I want to get mean of V1
weighted by V2
and split by V3
and V4
, so I tried aggregate
, it doesn't work because weighted.mean
would only accept one parameter from aggregate
so it's the same as mean
:
df <- data.frame(V1=seq(1, 1.5, 0.1),
V2=seq(6, 1, -1),
V3=c('A','A','A','B','B','B'),
V4=c('F','P','P','P','F','F'))
aggregate(cbind(V1, V2) ~ V3 + V4, data=df, weighted.mean)
V3 V4 V1 V2
1 A F 1.00 6.0
2 B F 1.45 1.5
3 A P 1.15 4.5
4 B P 1.30 3.0
So I have to go back to split
,lapply
and deal with many other stuffs
df1 <- expand.grid(unique(df$V3), unique(df$V4))
colnames(df1) <- c('V3','V4')
df1$CrossTerm <- interaction(df1$V3, df1$V4)
temp <- sapply(split(df, interaction(df$V3, df$V4)), function(df) weighted.mean(df$V1, df$V2))

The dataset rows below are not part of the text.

-- ==== Sys2Proof/Machine/Reference.lean ====
section
/-! DEFINITION. The whole-buffer reference decoder, a pure function and no part of the hardware
(spec/44_chunked_reference.md R160 to R163). -/

namespace Sys2Proof.Machine

/-- The reference decoder's own state: last pixel, cache, and the "run remaining" counter (R160). -/
structure RefState where
  px : Pixel
  cache : Cache
  run : Nat
deriving DecidableEq, Repr

/-- The state at the start of every `decode` (R160). -/
def RefState.start : RefState := ⟨Pixel.start, Vector.replicate 64 Pixel.zero, 0⟩

/-- `read(n)`: the next `n` bytes and the rest, or the I/O error (R162). -/
def readBytes (n : Nat) (s : List Byte) : Except Err (List Byte × List Byte) :=
  if s.length < n then .error .shortRead else .ok (s.take n, s.drop n)

/-- Read one opcode: its tag, then its operand bytes (R162). The last case cannot happen, for `classify` is total (R173). -/
def readOpcode (s : List Byte) : Except Err (Instr × List Byte) :=
  match s with
  | [] => .error .shortRead
  | t :: rest =>
    match readBytes (oplen (classify t)) rest with
    | .error e => .error e
    | .ok (ops, rest') =>
      match decode .opcode (t :: ops) with
      | .done i => .ok (i, rest')
      | .needMore _ => .error (.unknownTag t)
      | .reject _ => .error (.unknownTag t)

/-- A new pixel becomes the last pixel and enters the cache (R100). -/
def RefState.produce (p : Pixel) (r : RefState) : RefState := ⟨p, cachePut r.cache p, r.run⟩

/-- The opcode rules R101 to R106 as the reference loop applies them: a run is not clamped, its further positions are counted
(R162). The header items are no opcodes and change nothing here; `readOpcode` never gives one. -/
def RefState.apply (i : Instr) (r : RefState) : RefState :=
  match i with
  | .rgb x y z => r.produce (rgbPixel r.px x y z)
  | .rgba x y z a => r.produce (rgbaPixel x y z a)
  | .index k =>
    { r with px := cacheRead r.cache k, cache := cachePutIndexed Config.indexWritesCache r.cache (cacheRead r.cache k) }
  | .diff dr dg db => r.produce (diffPixel r.px dr dg db)
  | .luma dg drdg dbdg => r.produce (lumaPixel r.px dg drdg dbdg)
  | .run n => { r with run := n.toNat }
  | .hdrMagic _ _ => r
  | .hdrWidth _ => r
  | .hdrHeight _ => r
  | .hdrChannels _ => r
  | .hdrColorspace _ => r

/-- The reference loop with `n` positions still to fill: the pixels of those positions and the bytes left unread (R162, R163). -/
def refLoop : Nat → RefState → List Byte → Except Err (List Pixel × List Byte)
  | 0, _, s => .ok ([], s)
  | n + 1, r, s =>
    match r.run with
    | k + 1 =>
      match refLoop n { r with run := k } s with
      | .ok (out, rest) => .ok (r.px :: out, rest)
      | .error e => .error e
    | 0 =>
      match readOpcode s with
      | .error e => .error e
      | .ok (i, s') =>
        match refLoop n (r.apply i) s' with
        | .ok (out, rest) => .ok ((r.apply i).px :: out, rest)
        | .error e => .error e

/-- `decode(src)`: the header, the pixels, and (for R163) the bytes left unread (R160 to R163). -/
def decodeRef (s : List Byte) : Except Err (Header × List Pixel × List Byte) :=
  match readBytes 14 s with
  | .error e => .error e
  | .ok (h, rest) =>
    match parse h with
    | .error e => .error e
    | .ok hdr =>
      match refLoop hdr.pixels RefState.start rest with
      | .error e => .error e
      | .ok (out, left) => .ok (hdr, out, left)

end Sys2Proof.Machine
end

df2 <- data.frame(WeightedAvg=temp)
df2$CrossTerm <- rownames(df2)
df3 <- merge(df1, df2, by="CrossTerm")
df3$CrossTerm <- NULL
df3
V3 V4 WeightedAvg
1 A F 1.000000
2 A P 1.144444
3 B F 1.433333
4 B P 1.300000
But it's a ugly and possibly buggy solution, is there any better solution to get a similar result like this? The format is important and should be as similar to my output as possible(sequence of rows can be different).